1. A device, comprising: a substrate comprising a plurality of structures, wherein a first structure of the plurality of structures is separated from a second structure of the plurality of structures by a first distance, wherein each structure of the plurality of structures has an aspect ratio of about 5:1 to about 15:1; and a dielectric layer disposed on an upper surface of the substrate, a first sidewall and a second sidewall of the plurality of structures, and an upper surface of the plurality of structures, wherein the dielectric layer has a thickness of about 1 nm to about 5 nm on the first sidewall and the second sidewall of the plurality of structures.

2. The device of claim 1, wherein the dielectric layer comprises silicon oxide or silicon nitride.

3. The device of claim 1, wherein the plurality of structures define a plurality of trenches, and wherein a depth of the dielectric layer in the plurality of trenches is about 10 nm to about 30 nm.

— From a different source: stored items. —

-- ==== Sys2Proof/Tests/Slice0.lean ====
section
/-! SUPPORT. Checks of the model on words and values that spec/ spells out, and a witness for the hypotheses of every
statement. Expected results are the examples of the rules and of 95_test_vectors.md. -/

namespace Sys2Proof.Tests

/- Long kernel evaluations, one after the other: each takes much memory. -/
set_option Elab.async false

open Sys2Proof.Machine

/-! ### States -/

/-- A running block with that memory and that latched COUNT. -/
def running (om : Memory) (count : Nat := 0) : State :=
  { State.reset.accept 0 with om := om, countLatch := BitVec.ofNat 32 count }

theorem fits_running {om : Memory} {count : Nat} {base : SlotAddr} {n : Nat} (h : base.toNat + n ≤ 64) :
    fits (running om count) base n = true := by
  have h64 : State.reset.nSlots = 64 := by decide +kernel
  exact decide_eq_true (h.trans_eq h64.symm)

/-- An idle block after a hard reset, with that memory and the host about to do `events`. -/
def idle (events : List HostEvent) (om : Memory := []) : State := { State.reset with host := events, om := om }

/-- A running block whose host is about to do `events`. -/
def crowded (events : List HostEvent) : State :=
  { State.reset.accept 0 with host := events, sched := [.host, .sequencer] }

/-- What a next state shows. -/
def see {α : Type} (f : State → α) (x : Host.Outcome State Fault Refusal) : Option α :=
  match x with
  | .next t => some (f t)
  | _ => none

/-- The slots from n on, k of them. -/
def slots (n k : Nat) (s : State) : List (Option SlotWord) := (List.range k).map fun j => s.slot (n + j)

/-- FLAG, the error code and ERRINFO. -/
def report (s : State) : Bool × ErrCode × ErrInfo := (s.flag, s.errCode, s.errInfo)

def m (n : Nat) : SlotWord := (mont (Fp.ofNat n)).slotWord
def fp2 (a b : Nat) : Fp2 := ⟨Fp.ofNat a, Fp.ofNat b⟩
def u : Fp2 := fp2 0 1
def v : Fp6 := ⟨Fp2.zero, Fp2.one, Fp2.zero⟩
def w : Fp12 := ⟨Fp6.zero, Fp6.one⟩

/-! ### WellFormed refuses what R73 reserves -/

theorem test_wellformed_ldc_index : WellFormed (.ldc 0 10) = false ∧ WellFormed (.ldc 0 9) = true := by decide
theorem test_wellformed_wnaf_low : WellFormed (.wnaf 0 0 1) = false ∧ WellFormed (.wnaf 0 0 2) = true := by decide
theorem test_wellformed_wnaf_high : WellFormed (.wnaf 0 0 9) = false ∧ WellFormed (.wnaf 0 0 8) = true := by decide
theorem test_wellformed_copy_frob_any :
    WellFormed (.copy 0 0 255) = true ∧ WellFormed (.fp2Frob 0 0 255) = true ∧ WellFormed (.fp12Frob 0 0 255) = true := by
  decide

/-! ### Decoding, from words written out by R65 and R72 -/

theorem test_decode_control :
    decode 0x0000000000000000 = .ok .nop ∧
    decode 0x000056781234C301 = .ok (.copy 0x1234 0x5678 0xC3) ∧
    decode 0x0000000012340702 = .ok (.ldc 0x1234 0x07) := by
  decide

theorem test_decode_fp :
    decode 0x9ABC567812340010 = .ok (.fpAdd 0x1234 0x5678 0x9ABC) ∧
    decode 0x9ABC567812340011 = .ok (.fpSub 0x1234 0x5678 0x9ABC) ∧
    decode 0x0000567812340012 = .ok (.fpDbl 0x1234 0x5678) ∧
    decode 0x0000567812340013 = .ok (.fpNeg 0x1234 0x5678) ∧
    decode 0x9ABC567812340014 = .ok (.fpMul 0x1234 0x5678 0x9ABC) ∧
    decode 0x0000567812340015 = .ok (.fpSqr 0x1234 0x5678) ∧
    decode 0x0000567812340016 = .ok (.fpTomont 0x1234 0x5678) ∧
    decode 0x0000567812340017 = .ok (.fpFrommont 0x1234 0x5678) ∧
    decode 0x0000567812340018 = .ok (.fpInv 0x1234 0x5678) ∧
    decode 0x0000567812340019 = .ok (.fpSqrt 0x1234 0x5678) ∧
    decode 0x000056780000001A = .ok (.fpIsqnr 0x5678) ∧
    decode 0x9ABC56780000001B = .ok (.fpEq 0x5678 0x9ABC) ∧
    decode 0x000056780000001C = .ok (.fpIszero 0x5678) := by
  decide

theorem test_decode_fp2 :
    decode 0x9ABC567812340020 = .ok (.fp2Add 0x1234 0x5678 0x9ABC) ∧
    decode 0x9ABC567812340021 = .ok (.fp2Sub 0x1234 0x5678 0x9ABC) ∧
    decode 0x0000567812340022 = .ok (.fp2Dbl 0x1234 0x5678) ∧
    decode 0x0000567812340023 = .ok (.fp2Neg 0x1234 0x5678) ∧
    decode 0x9ABC567812340024 = .ok (.fp2Mul 0x1234 0x5678 0x9ABC) ∧
    decode 0x0000567812340025 = .ok (.fp2Sqr 0x1234 0x5678) ∧
    decode 0x0000567812340026 = .ok (.fp2Inv 0x1234 0x5678) ∧
    decode 0x0000567812340027 = .ok (.fp2Conj 0x1234 0x5678) ∧
    decode 0x000056781234C328 = .ok (.fp2Frob 0x1234 0x5678 0xC3) ∧
    decode 0x9ABC567800000029 = .ok (.fp2Eq 0x5678 0x9ABC) := by
  decide

theorem test_decode_fp6 :
    decode 0x9ABC567812340030 = .ok (.fp6Add 0x1234 0x5678 0x9ABC) ∧
    decode 0x9ABC567812340031 = .ok (.fp6Sub 0x1234 0x5678 0x9ABC) ∧
    decode 0x0000567812340032 = .ok (.fp6Dbl 0x1234 0x5678) ∧
    decode 0x0000567812340033 = .ok (.fp6Neg 0x1234 0x5678) ∧
    decode 0x9ABC567812340034 = .ok (.fp6Mul 0x1234 0x5678 0x9ABC) ∧
    decode 0x0000567812340035 = .ok (.fp6Sqr 0x1234 0x5678) ∧
    decode 0x0000567812340036 = .ok (.fp6Inv 0x1234 0x5678) ∧
    decode 0x000056781234C337 = .ok (.fp6Frob 0x1234 0x5678 0xC3) ∧
    decode 0x9ABC567812340038 = .ok (.fp6Mulby01 0x1234 0x5678 0x9ABC) ∧
    decode 0x9ABC567812340039 = .ok (.fp6Mulby1 0x1234 0x5678 0x9ABC) ∧
    decode 0x9ABC56780000003A = .ok (.fp6Eq 0x5678 0x9ABC) := by
  decide

theorem test_decode_fp12 :
    decode 0x9ABC567812340040 = .ok (.fp12Add 0x1234 0x5678 0x9ABC) ∧
    decode 0x9ABC567812340041 = .ok (.fp12Sub 0x1234 0x5678 0x9ABC) ∧
    decode 0x0000567812340042 = .ok (.fp12Dbl 0x1234 0x5678) ∧
    decode 0x0000567812340043 = .ok (.fp12Neg 0x1234 0x5678) ∧
    decode 0x9ABC567812340044 = .ok (.fp12Mul 0x1234 0x5678 0x9ABC) ∧
    decode 0x0000567812340045 = .ok (.fp12Sqr 0x1234 0x5678) ∧
    decode 0x0000567812340046 = .ok (.fp12Inv 0x1234 0x5678) ∧
    decode 0x0000567812340047 = .ok (.fp12Conj 0x1234 0x5678) ∧
    decode 0x000056781234C348 = .ok (.fp12Frob 0x1234 0x5678 0xC3) ∧
    decode 0x9ABC567812340049 = .ok (.fp12Mulby014 0x1234 0x5678 0x9ABC) ∧
    decode 0x9ABC56781234004A = .ok (.fp12Mulby034 0x1234 0x5678 0x9ABC) ∧
    decode 0x000056781234004B = .ok (.fp12Csqr 0x1234 0x5678) ∧
    decode 0x9ABC56780000004C = .ok (.fp12Eq 0x5678 0x9ABC) := by
  decide

theorem test_decode_g1 :
    decode 0x9ABC567812340050 = .ok (.g1Add 0x1234 0x5678 0x9ABC) ∧
    decode 0x9ABC567812340051 = .ok (.g1Addm 0x1234 0x5678 0x9ABC) ∧
    decode 0x0000567812340052 = .ok (.g1Dbl 0x1234 0x5678) ∧
    decode 0x0000567812340053 = .ok (.g1Neg 0x1234 0x5678) ∧
    decode 0x9ABC567812340054 = .ok (.g1Sub 0x1234 0x5678 0x9ABC) ∧
    decode 0x9ABC567812340055 = .ok (.g1Mul 0x1234 0x5678 0x9ABC) ∧
    decode 0x9ABC567800000056 = .ok (.g1Eq 0x5678 0x9ABC) ∧
    decode 0x0000567800000057 = .ok (.g1Iszero 0x5678) ∧
    decode 0x0000567800000058 = .ok (.g1Oncurve 0x5678) ∧
    decode 0x0000567800000059 = .ok (.g1Insub 0x5678) ∧
    decode 0x000056780000005A = .ok (.g1Check 0x5678) ∧
    decode 0x000056781234005B = .ok (.g1Affine 0x1234 0x5678) ∧
    decode 0x000056781234005C = .ok (.g1Affb 0x1234 0x5678) ∧
    decode 0x9ABC56781234005D = .ok (.g1Msm 0x1234 0x5678 0x9ABC) ∧
    decode 0x000056780000005E = .ok (.g1Isaffine 0x5678) ∧
    decode 0x9ABC56781234005F = .ok (.g1Mulct 0x1234 0x5678 0x9ABC) := by
  decide

theorem test_decode_g2 :
    decode 0x9ABC567812340060 = .ok (.g2Add 0x1234 0x5678 0x9ABC) ∧
    decode 0x9ABC567812340061 = .ok (.g2Addm 0x1234 0x5678 0x9ABC) ∧
    decode 0x0000567812340062 = .ok (.g2Dbl 0x1234 0x5678) ∧
    decode 0x0000567812340063 = .ok (.g2Neg 0x1234 0x5678) ∧
    decode 0x9ABC567812340064 = .ok (.g2Sub 0x1234 0x5678 0x9ABC) ∧
    decode 0x9ABC567812340065 = .ok (.g2Mul 0x1234 0x5678 0x9ABC) ∧
    decode 0x9ABC567800000066 = .ok (.g2Eq 0x5678 0x9ABC) ∧
    decode 0x0000567800000067 = .ok (.g2Iszero 0x5678) ∧
    decode 0x0000567800000068 = .ok (.g2Oncurve 0x5678) ∧
    decode 0x0000567800000069 = .ok (.g2Insub 0x5678) ∧
    decode 0x000056780000006A = .ok (.g2Check 0x5678) ∧
    decode 0x000056781234006B = .ok (.g2Affine 0x1234 0x5678) ∧
    decode 0x000056781234006C = .ok (.g2Affb 0x1234 0x5678) ∧
    decode 0x9ABC56781234006D = .ok (.g2Msm 0x1234 0x5678 0x9ABC) ∧
    decode 0x000056780000006E = .ok (.g2Isaffine 0x5678) ∧
    decode 0x9ABC56781234006F = .ok (.g2Mulct 0x1234 0x5678 0x9ABC) := by
  decide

4. The device of claim 1, wherein a height of the dielectric layer disposed over the upper surface of the plurality of structures is about 10 nm to about 30 nm.

5. The device of claim 1, wherein plurality of structures include a multi-material layer formed of conductive material.

6. The device of claim 5, wherein the conductive material comprises tungsten (W), molybdenum (Mo), tantalum (Ta), titanium (Ti), hafnium (Hf), vanadium (V), chromium (Cr), manganese (Mn), ruthenium (Ru), as copper (Cu), nickel (Ni), cobalt (Co), iron (Fe), aluminum (AI), palladium (Pd), gold (Au), silver (Au), platinum (Pt), silicon germanium (SiGe), silicon (Si), alloys thereof, silicide compounds thereof, nitride compounds thereof, or combinations thereof.

7. The device of claim 1, wherein a second sidewall of the first structure and a first sidewall of the second structure are separated by a distance of about 5 nm to about 25 nm.

8. A method of forming a device, comprising: depositing a dielectric layer over a substrate; modifying a portion of the dielectric layer to form a modified dielectric layer; and performing an atomic layer etch to remove the modified dielectric layer.

9. The method of claim 8, wherein performing an atomic layer etch comprises performing a cyclic atomic layer etch, wherein each cycle of the atomic layer etch is less than about 0.5 seconds.

10. The method of claim 8, wherein performing the atomic layer etch comprises using a plasma from fluorine-containing gas or a mixture of the fluorine-containing gas and an argon gas.

11. The method of claim 10, wherein the fluorine gas is NF.sub.3.

12. The method of claim 8, wherein the modifying of the portion of dielectric layer comprises forming a modified dielectric layer having a thickness of about 1 to about 10 .

13. The method of claim 8, wherein performing the atomic layer etch comprises maintaining the substrate at a temperature of about 350 C. to about 500 C.

14. The method of claim 8, wherein performing the atomic layer etch comprises maintaining the substrate at a pressure of about 2 Torr to about 6 Torr.

15. The method of claim 8, wherein the modifying of the portion of dielectric layer comprises modifying the dielectric layer with a hydrogen plasma.

16. The method of claim 8, wherein depositing the dielectric layer over the substrate comprises depositing the dielectric layer over a plurality of structures of the substrate, wherein the plurality of structures have an aspect ratio of about 5:1 to about 15:1.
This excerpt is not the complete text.